● **Assignment**
Within the material below, transcribe exactly the lines from the one holding "0x7010 => one 2 0x60 true true" through the one holding "match opcode / 0x1000 with", keeping both ends and skipping the rest.

● **Available data**
/-- The opcodes that are not reserved. -/
def opInfo (opcode : Nat) : Option OpInfo :=
  let one (slots len : Nat) (ses listed : Bool) : Option OpInfo :=
    some { lens := [(slots, len, len)], session := ses, listed := listed }
  match opcode with
  | 0x0000 => one 1 0 false false
  | 0x1000 => one 1 0x10 true true
  | 0x1001 => one 1 0x10 true true
  | 0x1010 => one 1 0x10 true true
  | 0x1011 => one 1 0x20 true true
  | 0x1020 => some { lens := [(1, 0, 48), (2, 0, 112)], session := true, listed := true }
  | 0x1021 => some { lens := [(1, 16, 48), (2, 16, 112)], session := true, listed := true }
  | 0x1030 => some { lens := [(1, 2, 48), (2, 50, 64)], session := true, listed := true }
  | 0x2000 => some { lens := [(2, 0x60, 0x60), (4, 0xE0, 0xE0)], session := true, listed := true }
  | 0x2010 => one 2 0x60 true true
  | 0x2011 => one 2 0x60 true true
  | 0x2012 => one 1 0x20 true true
  | 0x3000 => one 1 0 false true
  | 0x3010 => one 1 0x30 false true
  | 0x3011 => one 1 0 false false
  | 0x3012 => one 1 0x30 false true
  | 0x3020 => one 1 0x30 false false
  | 0x3021 => one 1 0 false false
  | 0x3030 => one 2 0x60 true true
  | 0x3031 => one 2 0x60 true true
  | 0x3032 => one 1 0x30 false true
  | 0x3040 => one 1 0x30 false true
  | 0x4000 => one 4 0xE0 false true
  | 0x4001 => one 1 0x20 true true
  | 0x4002 => one 2 0x60 true true
  | 0x4010 => one 1 0x30 false true
  | 0x4011 => one 1 0x10 false false
  | 0x4020 => one 1 0x30 false false
  | 0x5000 => one 2 0x60 true false
  | 0x5001 => one 1 0x30 true false
  | 0x5010 => one 1 0x30 false false
  | 0x5011 => one 1 0x30 false false
  | 0x5012 => one 1 0x30 false false
  | 0x6000 => one 1 0x30 false true
  | 0x7000 => one 2 0x60 true true
  | 0x7010 => one 2 0x60 true true
  | 0x7011 => one 1 0x20 true true
  | 0x7012 => one 1 0x30 false false
  | 0x8000 => one 1 0x10 false true
  | 0x8010 => one 1 0 false false
  | 0x8011 => one 1 0x30 false true
  | 0x9000 => one 1 0x30 false true
  | 0x9001 => one 1 0x30 false true
  | 0x9002 => one 1 0 false false
  | 0x9003 => one 1 0x30 false true
  | 0xA000 => one 1 0x30 false true
  | 0xA001 => one 1 0x30 false true
  | 0xA002 => one 1 0x30 false true
  | 0xA010 => one 1 0x30 false true
  | 0xA100 => one 1 0x30 false true
  | 0xA101 => one 1 0 false false
  | _ => none

/-- The class of an opcode's family (R29). -/
def classOf (opcode : Nat) : Nat :=
  match opcode / 0x1000 with
  | 0x1 => 0 | 0x2 => 1 | 0x3 => 1 | 0x6 => 3 | _ => 2

/-- Opcodes on which D is allowed (R264). -/
def allowsD (opcode : Nat) : Bool := opcode == 0x2000 || opcode == 0x2010 || opcode == 0x2011 || opcode == 0x2012

/-! Work. -/

/-- The work with a serial number. -/
def State.workAt (s : State) (id : Nat) : Option Work := s.work.find? (fun w => w.id == id)

/-- Change one piece of work. -/
def State.modWork (s : State) (id : Nat) (f : Work → Work) : State :=
  { s with work := s.work.map (fun w => if w.id == id then f w else w) }

/-- Remove one piece of work. -/
def State.dropWork (s : State) (id : Nat) : State := { s with work := s.work.filter (fun w => w.id != id) }

/-- Remove every piece of work that meets a condition. -/
def State.dropWorkIf (s : State) (p : Work → Bool) : State := { s with work := s.work.filter (fun w => !p w) }

/-- The oldest work of a ring that meets a condition. -/
def State.oldest (s : State) (ring : Nat) (p : Work → Bool) : Option Work :=
  s.work.find? (fun w => w.ring == ring && p w)

/-- Its completion is assembled. -/
def Work.isDone (w : Work) : Bool := match w.phase with | .done => true | _ => false

/-- Work of a service call of a core runs under a ring number of its own, above the submission rings (R348): log entry
8. -/
def appletRing (core : Nat) : Nat := 65536 + core

/-- The work is a service call. -/
def Work.isApplet (w : Work) : Bool := decide (65536 ≤ w.ring)

/-- It has not been admitted to a unit (R234): held, or routed and not begun. -/
def Work.waiting (w : Work) : Bool := match w.phase with | .held => true | .routed => true | _ => false

def Work.isHeld (w : Work) : Bool := match w.phase with | .held => true | _ => false

def Work.isRouted (w : Work) : Bool := match w.phase with | .routed => true | _ => false

/-- A posting or a tally administration operation. -/
def Work.isPosting (w : Work) : Bool := w.opcode / 0x1000 == 2

/-- The work, waiting for its host data, is at step `n`. -/
def Work.readingAt (w : Work) (n : Nat) : Bool := match w.phase with | .reading k => k == n | _ => false

/-- The work is under way at step `n`. -/
def Work.activeAt (w : Work) (n : Nat) : Bool := match w.phase with | .active k => k == n | _ => false

/-- The management core takes up a descriptor in a grain whose step it gives to the descriptor's class, unless it takes a
squashed step again (R35, R38, R48); the other units choose in ways of their own (log entry 65). -/
def State.coreTakes (s : State) (w : Work) : Bool :=
  unitOf w.opcode != unitMgmt || w.isApplet || s.mayStep .mgmt (classOf w.opcode)

/-- It has not begun, its unit takes it up, and R236 lets it begin: no earlier descriptor of its ring with F remains, and
for an F descriptor no earlier descriptor remains at all. -/
def State.mayBegin (s : State) (w : Work) : Bool :=
  let before := s.work.filter (fun v => v.ring == w.ring && decide (v.id < w.id))
  (if w.flagF then before.isEmpty else before.all (fun v => !v.flagF)) && s.coreTakes w

/-- A completion of a piece of work. -/
def Work.cplOf (w : Work) (st : Status) (res : Bytes) : Cpl :=
  { status := st, result := fit 16 res, late := !w.lateConds.isEmpty, redo := w.redone, rcpt := false,
    opcode := w.opcode, tag := w.tag }

/-! The brine window: entries that end (R167, R168). -/

/-- The leg is to be fetched afresh. -/
def Leg.drop (l : Leg) : Leg := { l with got := false, dep := none }

/-- Back to stage F for every leg (R223): position, entry, use charge and V result are kept. -/
def Entry.restart (e : Entry) : Entry := { e with stage := .fetch, legs := e.legs.map Leg.drop, verdict := none }

/-- The leg took its record from one of these entries. -/
def Leg.from_ (l : Leg) (bad : List (Nat × Bool)) : Bool := match l.dep with | some d => bad.contains d | none => false

/-- Back to stage F for the legs that took a record from `bad` (R167). -/
def Entry.refetch (e : Entry) (bad : List (Nat × Bool)) : Entry :=
  { e with stage := .fetch, legs := e.legs.map (fun l => if l.from_ bad then l.drop else l), verdict := none }

/-- A source has committed: its record stands in the Pan, and nothing can take it back. -/
def Entry.unlink (e : Entry) (key : Nat × Bool) : Entry :=
  { e with legs := e.legs.map (fun l => if l.dep == some key then { l with dep := none } else l) }

/-- Every later entry that consumed a record of `bad`, directly or through a chain, restarts; their number (R167). -/
def reexecAux (bad : List (Nat × Bool)) : List Entry → List Entry × Nat
  | [] => ([], 0)
  | e :: t =>
    if e.deps.any (fun d => bad.contains d) then
      let r := reexecAux (e.key :: bad) t
      (e.refetch bad :: r.1, r.2 + 1)
    else
      let r := reexecAux bad t
      (e :: r.1, r.2)

/-- The dependants of entries re-execute (R167). -/
def State.reexecute (s : State) (bad : List (Nat × Bool)) : State :=
  let r := reexecAux bad s.brine.entries
  { s with brine := { s.brine with entries := r.1, reexec := s.brine.reexec + BitVec.ofNat 32 r.2 } }

/-! Commits that stand (R238). -/

/-- Phase 2 of a CHECKPOINT, a handover or a region move holds the commits of a book (R137, R164). -/
def Book.commitsHeld (b : Book) : Bool := match b.wb with | some j => j.phase == 2 | none => false

/-- A TALLY_ADJUST in stage 2 of its lane. -/
def State.adjustAt2 (s : State) (w : Work) : Bool :=
  w.opcode == 0x1011 && w.activeAt 1 && w.failed.isNone &&
    (match w.admitted with | some g => decide (g + 1 + w.extra ≤ s.now) | none => false)

/-- A TALLY_ADJUST of the book stands in stage 2 of its lane: its LSEQ comes ahead of the class-1 commits of the grain
(R183). -/
def State.adjustInStage2 (s : State) (book : Nat) : Bool := s.work.any (fun w => w.slice == book && s.adjustAt2 w)

/-- The entries, oldest first, that commit in the grain: stage K has begun for each, and the commits, the legs and the strands
of the grain allow it (R164). -/
def standing (book strands : Nat) (used : List (Nat × Nat)) : Nat → Nat → Nat → List Entry → List (Nat × Bool)
  | commits, legs, lseq, e :: t =>
    let k := (book, (lseq + 1) % strands)
    if e.stage == .commit && decide (1 ≤ commits) && decide (e.legs.length ≤ legs) && !used.contains k then
      e.key :: standing book strands (k :: used) (commits - 1) (legs - e.legs.length) (lseq + 1) t
    else []
  | _, _, _, [] => []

● **Output below**
  | 0x7010 => one 2 0x60 true true
  | 0x7011 => one 1 0x20 true true
  | 0x7012 => one 1 0x30 false false
  | 0x8000 => one 1 0x10 false true
  | 0x8010 => one 1 0 false false
  | 0x8011 => one 1 0x30 false true
  | 0x9000 => one 1 0x30 false true
  | 0x9001 => one 1 0x30 false true
  | 0x9002 => one 1 0 false false
  | 0x9003 => one 1 0x30 false true
  | 0xA000 => one 1 0x30 false true
  | 0xA001 => one 1 0x30 false true
  | 0xA002 => one 1 0x30 false true
  | 0xA010 => one 1 0x30 false true
  | 0xA100 => one 1 0x30 false true
  | 0xA101 => one 1 0 false false
  | _ => none

/-- The class of an opcode's family (R29). -/
def classOf (opcode : Nat) : Nat :=
  match opcode / 0x1000 with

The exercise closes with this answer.